## Work instructions
Pull every line of the entries that has the word "SRCMEM".

START Extracted material

-- ==== Sys2Proof/Word.lean ====
section
/-! DEFINITION. The two word types of the block: the 32-bit register or address word (10 R25, 20 R50) and the
byte of FBMEM and SRCMEM (20 R50). Everything that works on their bits stands in Decode.lean and under Machine/. -/

namespace Sys2Proof

/-- A 32-bit register value, command word or memory address. -/
abbrev Word := BitVec 32

/-- One byte of FBMEM or SRCMEM; the pixel of the smallest column is bit 7 (20 R54). -/
abbrev Byte := BitVec 8

end Sys2Proof
end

END Extracted material

## Task answer
byte of FBMEM and SRCMEM (20 R50). Everything that works on their bits stands in Decode.lean and under Machine/. -/
/-- One byte of FBMEM or SRCMEM; the pixel of the smallest column is bit 7 (20 R54). -/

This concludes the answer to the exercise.